4. Failing to plan, forecast & budget. I am ruthless with planning and budgeting. I have heard start-ups say: “What is there to budget and plan for? We might not be around in 6 months and who has the time to sit around working on a model?” Wrong. Typically, seed round investors are willing to put money on ideas and people. They know you don’t know the intricacies of the entire pricing model yet or how the market will buy or not buy and they don’t expect you to. But, the A round is a different ball game. It’s all about getting your existing investors to pony up more money, getting new investors to pony up new money and making it all happen without much disruption to the business. You will be in fundraising hell. New investors will do crazy due diligence and ask for numbers that you didn’t even think you could find. The more planning, forecasting and budgeting you do in your seed round, the more buttoned-up you’ll be when it comes to sailing through your A round. Oh, and a budget is of the utmost importance in ensuring…you don’t run out of money. We can’t have that happen now, can we? Figuring out all your operating costs is key and keeping them as low as you can go is the trick. So manage your budget tight and have your model and plan solid.

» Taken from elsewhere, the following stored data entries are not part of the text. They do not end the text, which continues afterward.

/-- Float results are the exact result rounded once. In each lane format and rounding mode: the sum, difference, product,
fused product, quotient and square root of finite operands is the exact real result rounded once, with the flags of that
rounding, and an exact zero has the sign of R124; a nonzero number by 0 gives infinity and DZ; infinities give the infinity,
zero or invalid result that their real limits have; an operation with no numeric result gives the canonical NaN and NV; with
NaN operands the result is the quieted one with the least payload, the first of equals, and NV is raised where one is
signalling or where a fused product is 0 times infinity. Minimum, maximum and the six comparisons order the real values. A
conversion between any two formats, a product by a power of two and an integer made a float are rounded once too, with
saturation where asked; an infinity and a NaN convert as R125 and R129 say (a NaN that keeps its format is log 79 and not
claimed). Three points of this are the model's: the operand order of the NaN choice of a fused product, which is a, b and then
the addend (log 50), that a NaN operand whose product is negated keeps its sign (log 51), and that a NaN becomes the canonical
one of F16 and BF16 even from a narrower format (log 52). A float made an integer is rounded to one and replaced outside the
range as R126 says. A grid cell takes the exact sum of its value and its scaled products, rounded once, an exact zero with the
sign of R124. Of NaN inputs, a scale of 0xFF among them, it takes the one that R127 chooses; that such a scale raises NV in a
cell, and the NaN of a VSCALE lane under it, are log 55. A product 0 x infinity or of an infinity against the first one makes
the NaN of its index (R128). -/
def Obligations.FloatValues : Prop :=
  ∀ (w : BitVec 2) (M a b c : Nat) (f g sat : Bool),
    let t := laneFmt w
    let A := t.decode a
    let B := t.decode b
    let C := t.decode c
    let invalid (r : Nat × Flags) : Prop := r = ((2 ^ t.e - 1) * 2 ^ t.f + 2 ^ (t.f - 1), flagNV)
    let infinite (n : Bool) (fl : Flags) (r : Nat × Flags) : Prop := t.decode r.1 = .inf n ∧ r.2 = fl
    let picks (l : List Nat) (r : Nat × Flags) (also : Prop) : Prop := (∃ k ∈ l, NanPat t k) → PicksNan t l r.1 ∧
      (also ∨ (∃ k ∈ l, SigPat t k) → r.2 = flagNV) ∧ (¬(also ∨ ∃ k ∈ l, SigPat t k) → r.2 = 0)
    let sums (x y : ℝ) (n m : Bool) (r : Nat × Flags) : Prop := RoundedOnce t M (x + y) r ∧
      (x + y = 0 → (x = 0 → n = m → ExactZero t n r) ∧ (x ≠ 0 ∨ n ≠ m → ExactZero t (M == 3) r))
    let infinities (n m : Option Bool) (r : Nat × Flags) : Prop :=
      (∀ k, n = some k → m = none → infinite k 0 r) ∧ (∀ k, n = none → m = some k → infinite k 0 r) ∧
      (∀ k j, n = some k → m = some j → (k = j → infinite k 0 r) ∧ (k ≠ j → invalid r))
    let inf (v : FVal) : Option Bool := match v with | .inf n => some n | _ => none
    let sg (n : Bool) : ℝ := if n then -1 else 1
    -- R134: sums and differences
    (let r := t.addPat M f a b
     (∀ x y, IsReal A x → IsReal B y → sums x (sg f * y) A.neg (B.neg != f) r) ∧ picks [a, b] r False ∧
     (¬NanPat t a → ¬NanPat t b → infinities (inf A) ((inf B).map (fun n => n != f)) r)) ∧
    -- products
    (let r := t.mulPat M a b
     (∀ x y, IsReal A x → IsReal B y → RoundedOnce t M (x * y) r ∧ (x * y = 0 → ExactZero t (A.neg != B.neg) r)) ∧ picks [a, b] r False ∧
     (∀ n x, A = .inf n → IsReal B x → (x = 0 → invalid r) ∧ (x ≠ 0 → infinite (n != B.neg) 0 r)) ∧
     (∀ n x, B = .inf n → IsReal A x → (x = 0 → invalid r) ∧ (x ≠ 0 → infinite (A.neg != n) 0 r)) ∧
     (∀ n m, A = .inf n → B = .inf m → infinite (n != m) 0 r)) ∧
    -- fused products
    (let r := t.fmaPat M f g a b c
     let zi : Prop := (IsReal A 0 ∧ (inf B).isSome = true) ∨ ((inf A).isSome = true ∧ IsReal B 0)
     let s := (A.neg != B.neg) != f
     (∀ x y z, IsReal A x → IsReal B y → IsReal C z → sums (sg f * (x * y)) (sg g * z) s (C.neg != g) r) ∧ picks [a, b, c] r zi ∧
     (¬NanPat t a → ¬NanPat t b → ¬NanPat t c → (zi → invalid r) ∧
       (¬zi → infinities (if (inf A).isSome || (inf B).isSome then some s else none) ((inf C).map (fun n => n != g)) r))) ∧
    -- quotients
    (let r := t.divPat M a b
     (∀ x y, IsReal A x → IsReal B y → (y ≠ 0 → RoundedOnce t M (x / y) r ∧ (x = 0 → ExactZero t (A.neg != B.neg) r)) ∧
       (y = 0 → x ≠ 0 → infinite (A.neg != B.neg) flagDZ r) ∧ (y = 0 → x = 0 → invalid r)) ∧ picks [a, b] r False ∧
     (∀ n x, A = .inf n → IsReal B x → infinite (n != B.neg) 0 r) ∧ (∀ n x, B = .inf n → IsReal A x → ExactZero t (A.neg != n) r) ∧
     (∀ n m, A = .inf n → B = .inf m → invalid r)) ∧
    -- square roots
    (let r := t.sqrtPat M a
     (∀ x, IsReal A x → (0 < x → Rounded t M false false (Real.sqrt x) r) ∧ (x = 0 → ExactZero t A.neg r) ∧ (x < 0 → invalid r)) ∧
     picks [a] r False ∧ (A = .inf false → infinite false 0 r) ∧ (A = .inf true → invalid r)) ∧
    -- R135, R137: order
    (∀ x y, IsReal A x → IsReal B y →
      (∀ k, (t.cmpPat k a b).2 = 0 ∧ ((t.cmpPat k a b).1 = true ↔
        match k with | 0 => x = y | 1 => x ≠ y | 2 => x < y | 3 => x ≤ y | 4 => False | _ => True)) ∧
      (∀ hi, let r := t.minMaxPat hi a b
        r.2 = 0 ∧ (r.1 = a % 2 ^ t.bits ∨ r.1 = b % 2 ^ t.bits) ∧
        (x < y → r.1 = (if hi then b else a) % 2 ^ t.bits) ∧ (y < x → r.1 = (if hi then a else b) % 2 ^ t.bits) ∧
        (x = 0 → y = 0 → A.neg ≠ B.neg → (t.decode r.1).neg = !hi))) ∧
    -- R138, R155: integers and powers of two
    (∀ v : Int, let r := t.ofInteger M sat v
      (v = 0 → ExactZero t false r) ∧ (v ≠ 0 → Rounded t M sat (decide (v < 0)) |(v : ℝ)| r)) ∧
    (∀ (k : Nat) (x : ℝ), k < 255 → IsReal A x → let r := t.scalePat M sat k a
      (x = 0 → ExactZero t A.neg r) ∧ (x ≠ 0 → Rounded t M sat A.neg (|x| * (2 : ℝ) ^ ((k : ℤ) - 127)) r)) ∧
    (∀ k : Nat, let r := t.scalePat M sat k a
      (k = 255 → invalid r) ∧ (k < 255 → picks [a] r False ∧ ∀ n, A = .inf n → (sat = false → infinite n 0 r) ∧
        (sat = true → r.2 = flagSF ||| flagNX ∧ ∀ l, IsLargest t l → IsReal (t.decode r.1) (sg n * l)))) ∧
    -- R126: floats to integers
    (∀ (n : Nat) (signed : Bool), 0 < n → let r := t.toInt n signed M sat a
      let lo : Int := if signed then -2 ^ (n - 1) else 0
      let hi : Int := if signed then 2 ^ (n - 1) - 1 else 2 ^ n - 1
      let gives (v : Int) (fl : Flags) : Prop := r = ((v % 2 ^ n).toNat, fl)
      let outside (v : Int) : Prop := (sat = true → gives v (flagNV ||| flagSF)) ∧ (sat = false → gives (2 ^ (n - 1)) flagNV)
      (NanPat t a → outside 0) ∧ (∀ k, A = .inf k → outside (if k then lo else hi)) ∧
      (∀ x, IsReal A x → ∃ m : Nat, Nearest M A.neg 1 |x| m ∧
        (let v : Int := if A.neg then -m else m
         (v < lo → outside lo) ∧ (hi < v → outside hi) ∧
         (lo ≤ v → v ≤ hi → ((m : ℝ) = |x| → gives v 0) ∧ ((m : ℝ) ≠ |x| → gives v flagNX))))) ∧
    -- R125, R129: between formats
    (∀ d e, d < 9 → e < 9 → let D := ffmt d
      let r := D.convert (ffmt e) M sat a
      let X := (ffmt e).decode a
      (∀ x, IsReal X x → (x = 0 → ExactZero D X.neg r) ∧ (x ≠ 0 → Rounded D M sat X.neg |x| r)) ∧
      (∀ n, X = .inf n →
        (sat = true → r.2 = flagSF ||| flagNX ∧ ∀ l, IsLargest D l → IsReal (D.decode r.1) (sg n * l)) ∧
        (sat = false → (D.special = .ieee → D.decode r.1 = .inf n ∧ r.2 = 0) ∧
          (D.special = .e4m3 → D.decode r.1 = .nan n false 0 ∧ r.2 = flagNV) ∧
          (D.special = .finite → r.2 = flagNV ||| flagSF ∧ ∀ l, IsLargest D l → IsReal (D.decode r.1) (sg n * l)))) ∧
      (∀ n q p, X = .nan n q p → (D.special = .finite → r = (0, flagNV)) ∧
        (D.special ≠ .finite → d ≠ e → (q = true → r.2 = flagNV) ∧ (q = false → r.2 = 0) ∧
          (d < 2 → D.decode r.1 = .nan n false (p / 2 ^ (52 - D.f) * 2 ^ (52 - D.f))) ∧ (2 ≤ d → D.decode r.1 = .nan false false 0)))) ∧
    -- R170: grid cells with finite values
    (∀ (mf : Nat) (made : Nat → Nat) (x : CellIn) (z : ℝ) (l : List (ℝ × ℝ)), x.nanScale = false → IsReal x.c z →
      List.Forall₂ (fun p u => IsReal p.1 u.1 ∧ IsReal p.2 u.2) x.ab l →
      let r := mopCell mf f M made x
      let D := cellFmt mf
      let v := z + (l.map (fun u => sg f * u.1 * u.2 * (2 : ℝ) ^ x.exp)).sum
      let zeros : Prop := z = 0 ∧ ∀ u ∈ l, u.1 * u.2 = 0
      let one (n : Bool) : Prop := x.c.neg = n ∧ ∀ p ∈ x.ab, ((p.1.neg != p.2.neg) != f) = n
      RoundedOnce D M v r ∧ (v = 0 → ¬zeros → ExactZero D (M == 3) r) ∧
      (zeros → (∀ n, one n → ExactZero D n r) ∧ ((∀ n, ¬one n) → ExactZero D (M == 3) r))) ∧
    -- R128, R171: grid cells with a NaN, a scale of 0xFF or an infinity
    (∀ (mf : Nat) (made : Nat → Nat) (x : CellIn),
      let r := mopCell mf f M made x
      let D := cellFmt mf
      let enters (v : FVal) : FVal := match v with | .nan n q p => if gridClass mf = 2 then FVal.nan false q 0 else FVal.nan n q p | v => v
      let ins : List FVal := (x.c :: x.ab.flatMap (fun p => [enters p.1, enters p.2])) ++ (if x.nanScale then [FVal.nan false false 0] else [])
      let has : Prop := ∃ n q p, FVal.nan n q p ∈ ins
      let zi (p : FVal × FVal) : Prop := (IsReal p.1 0 ∧ (inf p.2).isSome = true) ∨ ((inf p.1).isSome = true ∧ IsReal p.2 0)
      let nv : Prop := (∃ p ∈ x.ab, zi p) ∨ x.nanScale = true ∨ ∃ n p, FVal.nan n true p ∈ ins
      let big (p : FVal × FVal) : Option Bool := if (inf p.1).isSome || (inf p.2).isSome then some ((p.1.neg != p.2.neg) != f) else none
      let first (n : Bool) (k : Nat) : Prop := inf x.c = some n ∨ (inf x.c = none ∧ ∃ j p, j < k ∧ x.ab[j]? = some p ∧ big p = some n ∧
        ∀ i q, i < j → x.ab[i]? = some q → big q = none)
      let bad (k : Nat) : Prop := ∃ p, x.ab[k]? = some p ∧ (zi p ∨ ∃ n m, big p = some n ∧ m ≠ n ∧ first m k)
      (has → (∀ n q p, FVal.nan n q p ∈ ins → p < 2 ^ 51) → (∃ (i : Nat) (n q : Bool) (p : Nat), ins[i]? = some (FVal.nan n q p) ∧
          D.decode r.1 = .nan n false (p / 2 ^ (52 - D.f) * 2 ^ (52 - D.f)) ∧
          ∀ (j : Nat) (m o : Bool) (u : Nat), ins[j]? = some (FVal.nan m o u) → p ≤ u ∧ (p = u → i ≤ j)) ∧ (nv → r.2 = flagNV) ∧ (¬nv → r.2 = 0)) ∧
      (¬has → (∀ k, bad k → (∀ j, j < k → ¬bad j) → r = (made k, flagNV)) ∧
        ((∀ k, ¬bad k) → ∀ n, (inf x.c = some n ∨ ∃ p ∈ x.ab, big p = some n) → D.decode r.1 = .inf n ∧ r.2 = 0)))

5. Thinking you have all the answers. Face it, you don’t. I’ve seen enough arrogant founders who refuse to ask for help or think they know exactly what the customer needs or think an advisory board is a waste of time. To them I ask, what makes you think you know it all? You don’t. Be humble. Surround yourself with as many smart people as you can persuade to help you. I met with a new founder last week and she said she will take a meeting with anyone she can get connected to that might be able to help her. Now, that’s smart. You never know where your next board member, advisor, employee, investor, co-founder, staff member, customer or drinking buddy could come from. It’s of critical importance to be honest with yourself about where you are strong and where you suck wind. Not a marketing person? Find someone to help you get it done fast and cheap. Not a finance person? Get a part-time finance guy to keep the books in order and keep you on track. It comes back to budget too. You might have to pay to fill the gaps but that’s going to make your company stronger. If you are afraid to ask for help because you think it’s a sign of weakness, just watch Amanda Palmer do it. It’s your company. Don’t go down in flames because you thought you were so smart you didn’t need to listen to anyone else. That’s a big bowl of founder fail.
Seed to A Round is probably one of the most difficult steps to take. A recent study by boutique law firm Silicon Legal Strategy found that 46 percent of startups that got their seed funds in 2010 went on to a Series A round by the end of 2011, but only 24 percent that got their seed round in 2011 had done the same by the end of 2012. VCs are looking for more real proof that your idea is not just an idea. They want proof that it is a business and that it’s positioned to disrupt a market and deliver a 100x return on investment. That’s the way it works.
How is your company positioned to avoid the pitfalls and rise to greatness? What other mistakes have you watched early-stage companies make? I’d love to hear your comments.
Being an entrepreneur requires great emotional strength, endurance, vision and balls.